A practical checklist before lodging
For skilled visa applicants
- Ask your employer which threshold applies to your role and visa stream.
- Confirm whether your guaranteed base salary meets the threshold without relying on uncertain bonuses.
- Check whether your role has changed since the first job offer or previous nomination.
- Keep records of contracts, payslips, position descriptions and correspondence.
- If permanent residency is the goal, ask how the salary change affects your longer-term pathway.
For employers and sponsors
- Review all pending nominations that may be lodged near 1 July.
- Update templates, HR approvals and payroll budgets to reflect the new thresholds.

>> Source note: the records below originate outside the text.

/-- The stages after the descriptor's own checks: headers, extents, operands. -/
def mxeLoad (s : State) (c : Acct) (r cl op passes stream : Nat) (d : Mxd) (fa fb : Fmt) : Except Nat MxeIn × State :=
  let stop := fun (e : MemErr) (s : State) => ((Except.error (memStatus e) : Except Nat MxeIn), s)
  let (ar, ac) := shapeOf d.aTrans d.m d.k
  let (br, bc) := shapeOf d.bTrans d.k d.n
  if !(mxdExtents op d fa fb).all (fun e => inPad r cl e.1 e.2) then (.error stAddressFault, s)
  else
    -- a compressed A and a mask: their headers, then their areas
    match (if d.aBbc then readMem s c d.aAddr 128 else (.ok [], s)) with
    | (.error e, s) => stop e s
    | (.ok hb, s) =>
    let o := bbcOf hb
    match (if op ≠ 0x22 ∧ d.maskAddr ≠ 0 then readMem s c d.maskAddr 128 else (.ok [], s)) with
    | (.error e, s) => stop e s
    | (.ok mb, s) =>
    let m := bbcOf mb
    let hasMask := decide (op ≠ 0x22 ∧ d.maskAddr ≠ 0)
    let (mr, mc) := if d.maskT then (d.n, d.m) else (d.m, d.n)
    if (d.aBbc && (!o.complete || decide (o.fmt ≠ d.aFmt) || decide (o.rows ≠ ar) || decide (o.cols ≠ ac))) ||
       (hasMask && (!m.complete || decide (m.fmt ≠ 0xF) || decide (m.rows ≠ mr) || decide (m.cols ≠ mc))) ||
       (d.aBbc && !bbcAligned o (some fa) o.elemMask) || (hasMask && !bbcAligned m none m.elemMask) then (.error stInvalidField, s)
    else
    let bmOk := (!d.aBbc || inPad r cl (d.aAddr + o.bm) (o.br * o.bmRow)) && (!hasMask || inPad r cl (d.maskAddr + m.bm) (m.br * m.bmRow))
    if !bmOk then (.error stAddressFault, s)
    else
    match (if d.aBbc then readMem s c (d.aAddr + o.bm) (o.br * o.bmRow) else (.ok [], s)) with
    | (.error e, s) => stop e s
    | (.ok abm, s) =>
    match (if hasMask then readMem s c (d.maskAddr + m.bm) (m.br * m.bmRow) else (.ok [], s)) with
    | (.error e, s) => stop e s
    | (.ok mbm, s) =>
    let nA := (storedBlocks (gridOf o abm)).length
    let nM := (storedBlocks (gridOf m mbm)).length
    let areas := (if d.aBbc then (bbcAreas o (some fa) nA o.elemMask).map (fun e => (d.aAddr + e.1, e.2)) else []) ++
      (if hasMask then (bbcAreas m none nM m.elemMask).map (fun e => (d.maskAddr + e.1, e.2)) else [])
    if !areas.all (fun e => inPad r cl e.1 e.2) then (.error stAddressFault, s)
    else
    -- scale headers of dense scaled operands (R94)
    match (if fmtScaled fa ∧ !d.aBbc then readMem s c (scaledAt fa d.aAddr ar ac).header 64 else (.ok [], s)) with
    | (.error e, s) => stop e s
    | (.ok ha, s) =>
    match (if fmtScaled fb then readMem s c (scaledAt fb d.bAddr br bc).header 64 else (.ok [], s)) with
    | (.error e, s) => stop e s
    | (.ok hb2, s) =>
    let headerOk := fun (h : List Byte) (code rows cols : Nat) => decide (getLe h 4 1 = code) && decide (getLe h 16 4 = rows) && decide (getLe h 20 4 = cols)
    if (fmtScaled fa && !d.aBbc && !headerOk ha d.aFmt ar ac) || (fmtScaled fb && !headerOk hb2 d.bFmt br bc) then (.error stInvalidField, s)
    else
    match (if op = 0x22 then readMem s c d.selAddr (4 * d.selN) else (.ok [], s)) with
    | (.error e, s) => stop e s
    | (.ok sl, s) =>
    let named := (chunksOf 4 (if op = 0x22 then d.selN else 0) sl).map leNat
    if op = 0x22 && !ascending d.n named then (.error stInvalidField, s)
    else
    let chosen := if op ≠ 0x22 then List.range d.n else if d.selInv then (List.range d.n).filter (fun j => !named.contains j) else named
    match (if d.aBbc then (.ok ([], one32), s) else readOperand s c fa d.aAddr ar ac d.lda) with
    | (.error e, s) => stop e s
    | (.ok (a, sA), s) =>
    match (if d.aBbc then (match readBbc s c fa d.aAddr o d.aTrans with | (.ok x, s) => (.ok (some x), s) | (.error e, s) => (.error e, s))
           else ((.ok none : Except MemErr (Option BbcOp)), s)) with
    | (.error e, s) => stop e s
    | (.ok sp, s) =>
    match readOperand s c fb d.bAddr br bc d.ldb with
    | (.error e, s) => stop e s
    | (.ok (b, sB), s) =>
    match (if d.accInit = 1 then readRows s c (4 * d.n) (4 * d.ldc) d.cAddr d.m else (.ok [], s)) with
    | (.error e, s) => stop e s
    | (.ok cr, s) =>
    match (if hasMask ∧ m.elemMask then readMem s c (d.maskAddr + m.eb) (32 * nM) else (.ok [], s)) with
    | (.error e, s) => stop e s
    | (.ok meb, s) =>
    let cols := if d.bTrans then b else flip d.n b
    (.ok { d := d, fa := fa, fb := fb, passes := if fa = .b32 then (if passes = 0 then modePasses s r else passes) else 1,
           a := if d.aTrans ∧ !d.aBbc then flip d.m a else a, sparse := sp, bCols := chosen.map (fun j => (cols[j]?).getD []), chosen := chosen,
           sA := if d.aBbc ∧ fmtScaled fa then o.sUsed else sA, sB := sB, cRows := cr.map (fun b => unpackBytes .b32 d.n b),
           mask := if hasMask then some { o := m, grid := gridOf m mbm, eb := if m.elemMask then some meb else none, trans := d.maskT } else none,
           held := if d.accInit = 2 then (s.cluster r cl).held else none, select := decide (op = 0x22), stream := stream }, s)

- Prepare clear Annual Market Salary Rate evidence for each role.
- Do not assume last year’s salary benchmark is still safe.
- Get registered migration advice where the role, salary structure or pathway is complex.
What about current visa holders?
Existing visa holders are not automatically required to receive a new salary simply because the threshold changes on 1 July. However, the updated figures can become important when a new nomination, renewal, employer transfer or permanent residency application is lodged. That is why Indian professionals already in Australia should not ignore the change.
If you are planning to change employers, move from a temporary skilled visa to subclass 186, or renew your sponsored visa later in 2026, treat this as an early planning signal. Check your salary, occupation, contract terms and eligibility before you commit to a timeline.
The takeaway for the community
For Indian Australians following Australia migration updates, this is one of the most practical changes to watch before the new financial year. The new skilled visa income thresholds are not a headline-grabbing policy shift, but they can directly affect whether an employer-sponsored application is viable.
The safest approach is to check early, document carefully and avoid informal assumptions. Applicants should speak with their employer or a registered migration agent, while businesses should review pending nominations before 1 July. A short salary review now could prevent delays, refusals or stressful last-minute changes later.